The main lack with the old map was that it represented my heart rate with dots at each GPS trackpoint. That’s easy to pull off, since it doesn’t require any postprocessing of the data, and the style in TileMill is as easy to make - just scale dots.

Ideally I’d have something that more accurately represented what’s happening - I’m not running from circle to circle, but continually running, with smoothly shifting variables of heartrate, speed, etc. Any info-nerd will know the reference - the map of Napoleon’s Journey, as drawn by Charles Minard, uses multi-width lines to represent troop numbers. Wikipedia claims that these are flow maps, though the term isn’t quite precise or established.

I couldn’t find many tools to do what I wanted to do, so I had to build quite a bit. This time around I polished up my Garmin exporter tool, which I’ll call disconnect.rb - a Ruby script that uses mechanize to simulate a browser - so that private runs can be downloaded.

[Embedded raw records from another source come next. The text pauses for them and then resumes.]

-- ==== Sys2Proof/Laws/PerInstr.lean ====
section
/-! SUPPORT. Laws said for each instruction in turn: the length of its encoding (`30_encoding.md` R90, R103). -/

namespace Sys2Proof.Laws.Length

open Sys2Proof

/-- How many bytes an entry of the primary table calls for, its own byte included. -/
def entryLength (e : Entry) : Nat :=
  match e with
  | .op0 _ => 1
  | .op8 _ => 2
  | .op16 _ => 3
  | .escape => 2
  | .unknown => 0

/-- The first byte of a well-formed instruction decides the length of its encoding; the prefix byte alone, whose
second byte belongs to the instruction it selects, is left out. -/
def Statement (i : Instr) : Prop :=
  i.wellFormed = true → i ≠ .prefixCb →
    ∃ op rest, encode i = op :: rest ∧ (encode i).length = entryLength (primaryTable op)

theorem ldRR (dst : Reg8) (src : Reg8) : Statement (.ldRR dst src) := by
  intro _ _
  cases dst <;> cases src <;> exact ⟨_, _, rfl, rfl⟩

theorem ldRHl (dst : Reg8) : Statement (.ldRHl dst) := by
  intro _ _
  cases dst <;> exact ⟨_, _, rfl, rfl⟩

theorem ldHlR (s : Reg8) : Statement (.ldHlR s) := by
  intro _ _
  cases s <;> exact ⟨_, _, rfl, rfl⟩

theorem ldRD8 (dst : Reg8) (n : Byte) : Statement (.ldRD8 dst n) := by
  intro _ _
  cases dst <;> exact ⟨_, _, rfl, rfl⟩

theorem ldHlD8 (n : Byte) : Statement (.ldHlD8 n) := fun _ _ => ⟨_, _, rfl, rfl⟩

theorem ldABc : Statement (.ldABc) := fun _ _ => ⟨_, _, rfl, rfl⟩

theorem ldADe : Statement (.ldADe) := fun _ _ => ⟨_, _, rfl, rfl⟩

theorem ldBcA : Statement (.ldBcA) := fun _ _ => ⟨_, _, rfl, rfl⟩

theorem ldDeA : Statement (.ldDeA) := fun _ _ => ⟨_, _, rfl, rfl⟩

theorem ldHliA : Statement (.ldHliA) := fun _ _ => ⟨_, _, rfl, rfl⟩

theorem ldHldA : Statement (.ldHldA) := fun _ _ => ⟨_, _, rfl, rfl⟩

theorem ldAHli : Statement (.ldAHli) := fun _ _ => ⟨_, _, rfl, rfl⟩

theorem ldAHld : Statement (.ldAHld) := fun _ _ => ⟨_, _, rfl, rfl⟩

theorem ldhA8A (n : Byte) : Statement (.ldhA8A n) := fun _ _ => ⟨_, _, rfl, rfl⟩

theorem ldhAA8 (n : Byte) : Statement (.ldhAA8 n) := fun _ _ => ⟨_, _, rfl, rfl⟩

theorem ldCA : Statement (.ldCA) := fun _ _ => ⟨_, _, rfl, rfl⟩

theorem ldAC : Statement (.ldAC) := fun _ _ => ⟨_, _, rfl, rfl⟩

theorem ldA16A (nn : Word) : Statement (.ldA16A nn) := fun _ _ => ⟨_, _, rfl, rfl⟩

theorem ldAA16 (nn : Word) : Statement (.ldAA16 nn) := fun _ _ => ⟨_, _, rfl, rfl⟩

theorem ldRrD16 (p : Reg16) (nn : Word) : Statement (.ldRrD16 p nn) := by
  intro _ _
  cases p <;> exact ⟨_, _, rfl, rfl⟩

theorem ldA16Sp (nn : Word) : Statement (.ldA16Sp nn) := fun _ _ => ⟨_, _, rfl, rfl⟩

theorem ldSpHl : Statement (.ldSpHl) := fun _ _ => ⟨_, _, rfl, rfl⟩

theorem ldHlSpR8 (e : Byte) : Statement (.ldHlSpR8 e) := fun _ _ => ⟨_, _, rfl, rfl⟩

theorem pushRr (p : StackPair) : Statement (.pushRr p) := by
  intro _ _
  cases p <;> exact ⟨_, _, rfl, rfl⟩

theorem popRr (p : PopPair) : Statement (.popRr p) := by
  intro _ _
  cases p <;> exact ⟨_, _, rfl, rfl⟩

theorem popAf : Statement (.popAf) := fun _ _ => ⟨_, _, rfl, rfl⟩

theorem addR (s : Reg8) : Statement (.addR s) := by
  intro _ _
  cases s <;> exact ⟨_, _, rfl, rfl⟩

theorem addHl : Statement (.addHl) := fun _ _ => ⟨_, _, rfl, rfl⟩

theorem addD8 (n : Byte) : Statement (.addD8 n) := fun _ _ => ⟨_, _, rfl, rfl⟩

theorem adcR (s : Reg8) : Statement (.adcR s) := by
  intro _ _
  cases s <;> exact ⟨_, _, rfl, rfl⟩

theorem adcHl : Statement (.adcHl) := fun _ _ => ⟨_, _, rfl, rfl⟩

theorem adcD8 (n : Byte) : Statement (.adcD8 n) := fun _ _ => ⟨_, _, rfl, rfl⟩

theorem subR (s : Reg8) : Statement (.subR s) := by
  intro _ _
  cases s <;> exact ⟨_, _, rfl, rfl⟩

theorem subHl : Statement (.subHl) := fun _ _ => ⟨_, _, rfl, rfl⟩

theorem subD8 (n : Byte) : Statement (.subD8 n) := fun _ _ => ⟨_, _, rfl, rfl⟩

theorem sbcR (s : Reg8) : Statement (.sbcR s) := by
  intro _ _
  cases s <;> exact ⟨_, _, rfl, rfl⟩

theorem sbcHl : Statement (.sbcHl) := fun _ _ => ⟨_, _, rfl, rfl⟩

theorem sbcD8 (n : Byte) : Statement (.sbcD8 n) := fun _ _ => ⟨_, _, rfl, rfl⟩

theorem andR (s : Reg8) : Statement (.andR s) := by
  intro _ _
  cases s <;> exact ⟨_, _, rfl, rfl⟩

theorem andHl : Statement (.andHl) := fun _ _ => ⟨_, _, rfl, rfl⟩

theorem andD8 (n : Byte) : Statement (.andD8 n) := fun _ _ => ⟨_, _, rfl, rfl⟩

theorem xorR (s : Reg8) : Statement (.xorR s) := by
  intro _ _
  cases s <;> exact ⟨_, _, rfl, rfl⟩

theorem xorHl : Statement (.xorHl) := fun _ _ => ⟨_, _, rfl, rfl⟩

theorem xorD8 (n : Byte) : Statement (.xorD8 n) := fun _ _ => ⟨_, _, rfl, rfl⟩

theorem orR (s : Reg8) : Statement (.orR s) := by
  intro _ _
  cases s <;> exact ⟨_, _, rfl, rfl⟩

theorem orHl : Statement (.orHl) := fun _ _ => ⟨_, _, rfl, rfl⟩

theorem orD8 (n : Byte) : Statement (.orD8 n) := fun _ _ => ⟨_, _, rfl, rfl⟩

theorem cpR (s : Reg8) : Statement (.cpR s) := by
  intro _ _
  cases s <;> exact ⟨_, _, rfl, rfl⟩

theorem cpHl : Statement (.cpHl) := fun _ _ => ⟨_, _, rfl, rfl⟩

theorem cpD8 (n : Byte) : Statement (.cpD8 n) := fun _ _ => ⟨_, _, rfl, rfl⟩

theorem incR (dst : Reg8) : Statement (.incR dst) := by
  intro _ _
  cases dst <;> exact ⟨_, _, rfl, rfl⟩

theorem incHl : Statement (.incHl) := fun _ _ => ⟨_, _, rfl, rfl⟩

theorem decR (dst : Reg8) : Statement (.decR dst) := by
  intro _ _
  cases dst <;> exact ⟨_, _, rfl, rfl⟩

theorem decHl : Statement (.decHl) := fun _ _ => ⟨_, _, rfl, rfl⟩

theorem daa : Statement (.daa) := fun _ _ => ⟨_, _, rfl, rfl⟩

theorem cpl : Statement (.cpl) := fun _ _ => ⟨_, _, rfl, rfl⟩

theorem scf : Statement (.scf) := fun _ _ => ⟨_, _, rfl, rfl⟩

theorem ccf : Statement (.ccf) := fun _ _ => ⟨_, _, rfl, rfl⟩

theorem incRr (p : Reg16) : Statement (.incRr p) := by
  intro _ _
  cases p <;> exact ⟨_, _, rfl, rfl⟩

theorem decRr (p : Reg16) : Statement (.decRr p) := by
  intro _ _
  cases p <;> exact ⟨_, _, rfl, rfl⟩

theorem addHlRr (p : Reg16) : Statement (.addHlRr p) := by
  intro _ _
  cases p <;> exact ⟨_, _, rfl, rfl⟩

theorem addSpR8 (e : Byte) : Statement (.addSpR8 e) := fun _ _ => ⟨_, _, rfl, rfl⟩

theorem rlca : Statement (.rlca) := fun _ _ => ⟨_, _, rfl, rfl⟩

theorem rrca : Statement (.rrca) := fun _ _ => ⟨_, _, rfl, rfl⟩

theorem rla : Statement (.rla) := fun _ _ => ⟨_, _, rfl, rfl⟩

theorem rra : Statement (.rra) := fun _ _ => ⟨_, _, rfl, rfl⟩

theorem rlcR (s : Reg8) : Statement (.rlcR s) := fun _ _ => ⟨_, _, rfl, rfl⟩

theorem rlcHl : Statement (.rlcHl) := fun _ _ => ⟨_, _, rfl, rfl⟩

theorem rrcR (s : Reg8) : Statement (.rrcR s) := fun _ _ => ⟨_, _, rfl, rfl⟩

theorem rrcHl : Statement (.rrcHl) := fun _ _ => ⟨_, _, rfl, rfl⟩

theorem rlR (s : Reg8) : Statement (.rlR s) := fun _ _ => ⟨_, _, rfl, rfl⟩

theorem rlHl : Statement (.rlHl) := fun _ _ => ⟨_, _, rfl, rfl⟩

theorem rrR (s : Reg8) : Statement (.rrR s) := fun _ _ => ⟨_, _, rfl, rfl⟩

theorem rrHl : Statement (.rrHl) := fun _ _ => ⟨_, _, rfl, rfl⟩

theorem slaR (s : Reg8) : Statement (.slaR s) := fun _ _ => ⟨_, _, rfl, rfl⟩

theorem slaHl : Statement (.slaHl) := fun _ _ => ⟨_, _, rfl, rfl⟩

theorem sraR (s : Reg8) : Statement (.sraR s) := fun _ _ => ⟨_, _, rfl, rfl⟩

theorem sraHl : Statement (.sraHl) := fun _ _ => ⟨_, _, rfl, rfl⟩

theorem swapR (s : Reg8) : Statement (.swapR s) := fun _ _ => ⟨_, _, rfl, rfl⟩

theorem swapHl : Statement (.swapHl) := fun _ _ => ⟨_, _, rfl, rfl⟩

theorem srlR (s : Reg8) : Statement (.srlR s) := fun _ _ => ⟨_, _, rfl, rfl⟩

theorem srlHl : Statement (.srlHl) := fun _ _ => ⟨_, _, rfl, rfl⟩

theorem bitR (b : Fin 8) (s : Reg8) : Statement (.bitR b s) := fun _ _ => ⟨_, _, rfl, rfl⟩

theorem bitHl (b : Fin 8) : Statement (.bitHl b) := fun _ _ => ⟨_, _, rfl, rfl⟩

theorem resR (b : Fin 8) (s : Reg8) : Statement (.resR b s) := fun _ _ => ⟨_, _, rfl, rfl⟩

theorem resHl (b : Fin 8) : Statement (.resHl b) := fun _ _ => ⟨_, _, rfl, rfl⟩

theorem setR (b : Fin 8) (s : Reg8) : Statement (.setR b s) := fun _ _ => ⟨_, _, rfl, rfl⟩

theorem setHl (b : Fin 8) : Statement (.setHl b) := fun _ _ => ⟨_, _, rfl, rfl⟩

theorem jpA16 (nn : Word) : Statement (.jpA16 nn) := fun _ _ => ⟨_, _, rfl, rfl⟩

theorem jpCc (cc : Cond) (nn : Word) : Statement (.jpCc cc nn) := by
  intro _ _
  cases cc <;> exact ⟨_, _, rfl, rfl⟩

theorem jpHl : Statement (.jpHl) := fun _ _ => ⟨_, _, rfl, rfl⟩

theorem jrR8 (e : Byte) : Statement (.jrR8 e) := fun _ _ => ⟨_, _, rfl, rfl⟩

theorem jrCc (cc : Cond) (e : Byte) : Statement (.jrCc cc e) := by
  intro _ _
  cases cc <;> exact ⟨_, _, rfl, rfl⟩

theorem callA16 (nn : Word) : Statement (.callA16 nn) := fun _ _ => ⟨_, _, rfl, rfl⟩

theorem callCc (cc : Cond) (nn : Word) : Statement (.callCc cc nn) := by
  intro _ _
  cases cc <;> exact ⟨_, _, rfl, rfl⟩

theorem ret : Statement (.ret) := fun _ _ => ⟨_, _, rfl, rfl⟩

theorem retCc (cc : Cond) : Statement (.retCc cc) := by
  intro _ _
  cases cc <;> exact ⟨_, _, rfl, rfl⟩

theorem reti : Statement (.reti) := fun _ _ => ⟨_, _, rfl, rfl⟩

theorem rst (t : Fin 8) : Statement (.rst t) := by
  intro _ _
  have key : ∀ t : Fin 8, 1 = entryLength (primaryTable (byteXYZ 0b11 (literalCode t) 0b111)) := by decide
  exact ⟨_, [], rfl, key t⟩

theorem nop : Statement (.nop) := fun _ _ => ⟨_, _, rfl, rfl⟩

theorem stop (n : Byte) : Statement (.stop n) := fun _ _ => ⟨_, _, rfl, rfl⟩

theorem halt : Statement (.halt) := fun _ _ => ⟨_, _, rfl, rfl⟩

theorem di : Statement (.di) := fun _ _ => ⟨_, _, rfl, rfl⟩

theorem ei : Statement (.ei) := fun _ _ => ⟨_, _, rfl, rfl⟩

theorem prefixCb : Statement (.prefixCb) := fun _ h => absurd rfl h

theorem illegal (op : Byte) : Statement (.illegal op) := by
  intro h _
  have key : ∀ b : Byte, b ∈ illegalOpcodes → 1 = entryLength (primaryTable b) := by decide
  exact ⟨op, [], rfl, key op (by simpa [Instr.wellFormed] using h)⟩

end Sys2Proof.Laws.Length
end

So, after downloading runs (never enough - 63 totalling 174 miles), it’s time to start thinking about making this crazy kind of map. I’m kind of starting from scratch, so it will require some of the more difficult things in the world - maths.

## Maths

**note: I’m not a real mathematician, I can only pretend to be one with a computer handy and lots of chances to get it right. If you’ve got corrections or improvements to this technique, note them in the comments!**

Okay! So, step one: we have all of the trace points, and can put them on a map. This is the most normalized form of the data that will be - geographic libraries tend to think of geographic features as basic building blocks - combining 10 points with lots of nice data into one line feature will give you only one place to put data - in the line, not in its ‘point components’. It’s a reasonable assumption, but makes some things difficult.

OGR is the bread-and-butter library for doing anything with vector data, and Shapely gives you nice higher abstractions and a few geographical operations that are super useful. Both have great bindings in Python, so that’ll be the language of choice.

So the geometry challenge is to create a variable-width polygonal
line from a series of dots and values? Imagining that the points are connected
by an invisible line, the challenge is to find an angle that’s perpendicular
to the path at each point. Luckily, finding the angle between two points is
much easier with the `atan2`

function,
that not only figures out the angle, but puts it in the right quadrant. Just
watch out that it takes `(y, x)`

parameters.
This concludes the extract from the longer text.